A putative new idea for AI control; index here.
Suppose you have an AI with a utility u and a probability estimate P. There is a certain event X which the AI cannot affect. You wish to change the AI's estimate of the probability of X, by, say, doubling the odds ratio P(X):P(¬X). However, since it is dangerous to give an AI false beliefs (they may not be stable, for one), you instead want to make the AI behave as if it were a u-maximiser with doubled odds ratio.
Assume that the AI is currently deciding between two actions, α and ω. The expected utility of action α decomposes as:
u(α) = P(X)u(α|X) + P(¬X)u(α|¬X).
The utility of action ω is defined similarly, and the expected gain (or loss) of utility by choosing α over ω is:
u(α)-u(ω) = P(X)(u(α|X)-u(ω|X)) + P(¬X)(u(α|¬X)-u(ω|¬X)).

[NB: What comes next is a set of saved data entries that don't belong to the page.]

-- ==== Sys2Proof/Machine/Dispatch.lean ====
section
/-! DEFINITION. The effect of each command on everything but the queue: one arm per command. -/

namespace Sys2Proof.Machine
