/-! ### Integrity and tests (15) -/

/-- Faults that a detector reports: a double-bit error withdraws a tile, the others fault the module, and single ones are
counted. A module fault is taken once: the first one's cause stays, and admission stops. -/
def Obligations.DetectorRows : Prop :=
  (∀ s : State,
    exec .lockstepMismatch s = .next (moduleFault 0 srcCmd s) ∧
    exec (.hubSramEccError true) s = .next (moduleFault 2 srcCmd s) ∧ exec (.hubSramEccError false) s = .next s ∧
    (∀ t, t < 128 → exec (.scratchpadEccError t true) s = .next (quarantine t s) ∧
      exec (.scratchpadEccError t false) s = .next s) ∧
    (∀ l, exec (.flitCrcError l false) s = .next { s with integ := { s.integ with flitFails := smSet s.integ.flitFails l 0 } }) ∧
    (∀ l, smGet s.integ.flitFails 0 l < 2 → exec (.flitCrcError l true) s = .next { s with integ := { s.integ with
      flitFails := smSet s.integ.flitFails l (smGet s.integ.flitFails 0 l + 1) } }) ∧
    (∀ l, 2 ≤ smGet s.integ.flitFails 0 l → exec (.flitCrcError l true) s = .next (moduleFault 1 srcCmd { s with
      integ := { s.integ with flitFails := smSet s.integ.flitFails l (smGet s.integ.flitFails 0 l + 1) } })) ∧
    (s.sec.trngFails = 0 → exec .trngHealthFail s = .next { s with
      freeCtr := s.freeCtr + 1
      sec := { s.sec with
        trngFails := 1
        trng := 1 } }) ∧
    (1 ≤ s.sec.trngFails → exec .trngHealthFail s = .next (moduleFault 4 srcCmd { s with
      freeCtr := s.freeCtr + 1
      sec := { s.sec with
        trngFails := s.sec.trngFails + 1
        trng := 2 } }))) ∧
  (∀ (s : State) (c u : Nat), (s.power.moduleFault = none → (moduleFault c u s).power.moduleFault = some c) ∧
      (s.power.moduleFault ≠ none → moduleFault c u s = s) ∧ (∀ q b, mayDispatch (moduleFault c u s) q b = false))

/-- The timers of the integrity checks, and the tests of tiles and other units. -/
def Obligations.TestRows : Prop :=
  ∀ s : State,
  (∀ t, t < 128 → exec (.checkAgeExpiry t) s = .next { advance ((getTile s t).ageStart + 12000000) s with
    tiles := smSet s.tiles t { getTile s t with forced := true } }) ∧
  exec .checkWatermarkTick s = .next (watermarkTick s) ∧
  exec .provisionalExpiry s = .next (provFailed (s.integ.prov.filter fun x => x.edge + 3 ≤ s.beat.edges) s) ∧
  (∀ t r, t < 128 → (getTile s t).withdrawn = some .quarantine → (getTile s t).returning = false → (getTile s t).widthNext = none →
    exec (.quarantineTestDone t r) s = .next (quarantineDone t r s)) ∧
  (∀ t w, slotMayStart s t = true → slotFor s t = some w →
    exec (.testSlotStart t) s = .next { s with tiles := smSet s.tiles t { getTile s t with withdrawn := some w } }) ∧
  (∀ t r, t < 128 → exec (.testSlotEnd t r) s = .next (slotEnd t r s)) ∧
  (∀ t r, 128 ≤ t → exec (.testSlotEnd t r) s = .next (unitEnd t r s)) ∧
  (∀ t r, t < 128 → (getTile s t).withdrawn = some .selfTest → r.fault = false → Runs (.testSlotEnd t r) s fun u =>
    (getTile u t).withdrawn = none ∧ (getTile u t).forced = false ∧ (getTile u t).lastPass = now s ∧ u.mem = s.mem ∧
    u.flights = s.flights ∧ ∀ j, j ≠ t → getTile u j = getTile s j) ∧
  Runs .calibrationTimer s (fun u => s.integ.calAt ≤ now u ∧ u.integ.calAt = s.integ.calAt + 60000000000 ∧
    u.tiles = s.tiles ∧ u.mem = s.mem ∧ ∀ d i, d < 4 → i < 32 → (getTile s (d * 32 + i)).retired = false →
      i ∈ smGet u.integ.calib [] d)

/-! ### Telemetry (17) -/

/-- Events reach the recorder in order, samples the sensors that read (17 R463), and a day ends with the ages of the dies. -/
def Obligations.TelemetryRows : Prop :=
  ∀ s : State,
  (∀ e l, s.tele.events = e :: l → bootEvent e.code = false → s.tele.armed = false →
    exec .eventArrival s = .next { s with tele := { s.tele with events := l } }) ∧
  (∀ e l u, s.tele.events = e :: l → u = { s with tele := { s.tele with events := l } } →
    exec .eventArrival s = .next (recordEvent e l.length
      (if bootEvent e.code = true then bootPut (eventBytes e 0 0xB0) u else u))) ∧
  (∀ l, (∀ x ∈ l, sensorReads s x.1 = true) → exec (.sensorSample l) s = .next (l.foldl (fun s x => takeSample x s) s)) ∧
  (∀ l, (∀ x ∈ l, sensorReads s x.1 = false) → exec (.sensorSample l) s = .next s) ∧
  (∀ i v, sensorDefined i = true → smGet (takeSample (i, v) s).tele.sensors 0 i = v ∧ (takeSample (i, v) s).mem = s.mem ∧
    (takeSample (i, v) s).queues = s.queues) ∧
  Runs .agingSummary s (fun t => now t = (now s / 86400000000000 + 1) * 86400000000000 ∧ t.mem = s.mem ∧ t.tiles = s.tiles ∧
    ∃ l, t.tele.events = s.tele.events ++ l ∧ l.length = 4 ∧ ∀ e ∈ l, e.code = evAgingSummary)

/-! ### Power, resets, boot (18, 16, 19) -/

/-- Resets written by the host, power on, the boot with its self-tests (R470, but not after a warm reset), and what follows it. -/
def Obligations.ResetRows : Prop :=
  ∀ s : State,
  (Reachable s → ∀ b, exec (.warmReset b) s = .next (warmReset 3 b s)) ∧
  (Reachable s → exec .coldReset s = .next (coldReset 1 s)) ∧
  (s.power.rails = .none_ → ∀ k, Runs (.powerOn k) s fun t => t.power.rails = .on ∧ t.power.strap = k % 4 ∧ t.mem.cells = [] ∧
    t.queues = [] ∧ t.flights = [] ∧ t.clock = State.reset.clock ∧ t.clover = State.reset.clover ∧ t.pending = s.pending ∧
    t.sec.minSvn = s.sec.minSvn ∧ t.power.ready = false) ∧
  (s.power.ready = false → s.sec.recovery = false → s.power.rails = .on → s.power.state = .s0 →
    (∀ vA vB mA mB d c okB, s.sec.preferred ≠ 1 → s.sec.minSvn ≤ vA → Runs (.bootReady true okB vA vB mA mB d c true) s fun t =>
      t.power.ready = true ∧ t.sec.slot = 0 ∧ t.sec.svn = vA ∧ t.sec.fwStart = some (now s) ∧ t.mem = s.mem ∧
      t.sec.minSvn = s.sec.minSvn ∧ t.queues = s.queues ∧
      (s.power.lastReset = 2 ∨ s.power.lastReset = 3 → t.tiles = s.tiles) ∧
      (s.power.lastReset ≠ 2 → s.power.lastReset ≠ 3 → ∀ k, k < 128 → (getTile t k).lastPass = now s)) ∧
    (∀ vA vB mA mB d c, s.sec.preferred ≠ 1 → s.sec.minSvn ≤ vB → Runs (.bootReady false true vA vB mA mB d c true) s fun t =>
      t.power.ready = true ∧ t.sec.slot = 1 ∧ t.sec.svn = vB ∧ t.sec.failedSlot = some 0) ∧
    (∀ vA vB mA mB d c ok, Runs (.bootReady false false vA vB mA mB d c ok) s fun t =>
      t.power.ready = false ∧ t.sec.recovery = true ∧ t.mem = s.mem)) ∧
  (∀ t0, s.sec.fwStart = some t0 → s.power.ready = true → s.power.moduleFault = none → s.sec.svnTried = false →
    s.sec.minSvn < s.sec.manifestMinSvn → Runs (.minSvnUpdate true) s (fun t => t.sec.minSvn = s.sec.manifestMinSvn ∧
      t0 + 60000000000 ≤ now t ∧ t.mem = s.mem) ∧
    Runs (.minSvnUpdate false) s (fun t => t.sec.minSvn = s.sec.minSvn ∧ t.sec.svnTried = true ∧
      ∃ e, t.tele.events = s.tele.events ++ [e] ∧ e.code = evRollbackUpdateFailed)) ∧
  (∀ v n, s.sec.unlockMinSvn ≤ v → s.sec.fwStart.isSome = true → s.sec.unlockNonce = some n →
    exec (.testUnlock true v [] (unlockBytes n)) s = .next { s with sec := { s.sec with
      keyDomains := []
      testPort := true
      portOpen := true } })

If we were to double the odds ratio, the expected utility gain becomes:
u(α)-u(ω) = (2P(X)(u(α|X)-u(ω|X)) + P(¬X)(u(α|¬X)-u(ω|¬X)))/Ω, (1)
for some normalisation constant Ω = 2P(X)+P(¬X), independent of α and ω.
We can reproduce exactly the same effect by instead replacing u with u', such that
- u'( |X)=2u( |X)
- u'( |¬X)=u( |¬X)
u'(α)-u'(ω) = P(X)(u'(α|X)-u'(ω|X)) + P(¬X)(u'(α|¬X)-u'(ω|¬X)),
= 2P(X)(u(α|X)-u(ω|X)) + P(¬X)(u(α|¬X)-u(ω|¬X)). (2)
This, up to an unimportant constant, is the same equation as (1). Thus we can accomplish, via utility manipulation, exactly the same effect on the AI's behaviour as a by changing its probability estimates.
Notice that we could also have defined
- u'( |X)=u( |X)
- u'( |¬X)=(1/2)u( |¬X)
This is just the same u', scaled.
The utility indifference and false miracles approaches were just special cases of this, where the odds ratio was sent to infinity/zero by multiplying by zero. But the general result is that one can start with an AI with utility/probability estimate pair (u,P) and map it to an AI with pair (u',P) which behaves similarly to (u,P'). Changes in probability can be replicated as changes in utility.
In the previous, we multiplied certain utilities by two. But by doing so, we implicitly used the zero point of u. But utility is invariant under translation, so this zero point is not actually anything significant.
It turns out that we don't need to care about this - any zero will do, what matters simply is that the spread between options is doubled in the X world but not in the ¬X one.
But that relies on the AI being unable to affect the probability of X and ¬X itself. If the AI has an action that will increase (or decrease) P(X), then it becomes very important where we set the zero before multiplying. Setting the zero in a different place is isomorphic with adding a constant to the X world and not the ¬X world (or vice versa). Obviously this will greatly affect the AI's preferences between X and ¬X.
One way of avoiding the AI affecting X is to set this constant so that u'(X)=u'(¬X), in expectation. Then the AI has no preferences between the two situations, and will not seek to boost one over the other. However, note that u(X) is an expected utility calculation. Therefore:
- Choosing the constant so that u'(X)=u'(¬X) requires accessing the AI's probability estimate P for various worlds; it cannot be done from outside, by multiplying the utility, as the previous approach could.
- Even if u'(X)=u'(¬X), this does not mean that u'(X|Y)=u'(¬X|Y) for every event Y that could happen before X does. Simple example: X is a coin flip, and Y is the bet of someone on that coin flip, someone the AI doesn't like.
This explains all the complexity of the utility indifference approach, which is essentially trying to decompose possible universes (and adding constants to particular subsets of universes) to ensure that u'(X|Y)=u'(¬X|Y) for any Y that could happen before X does.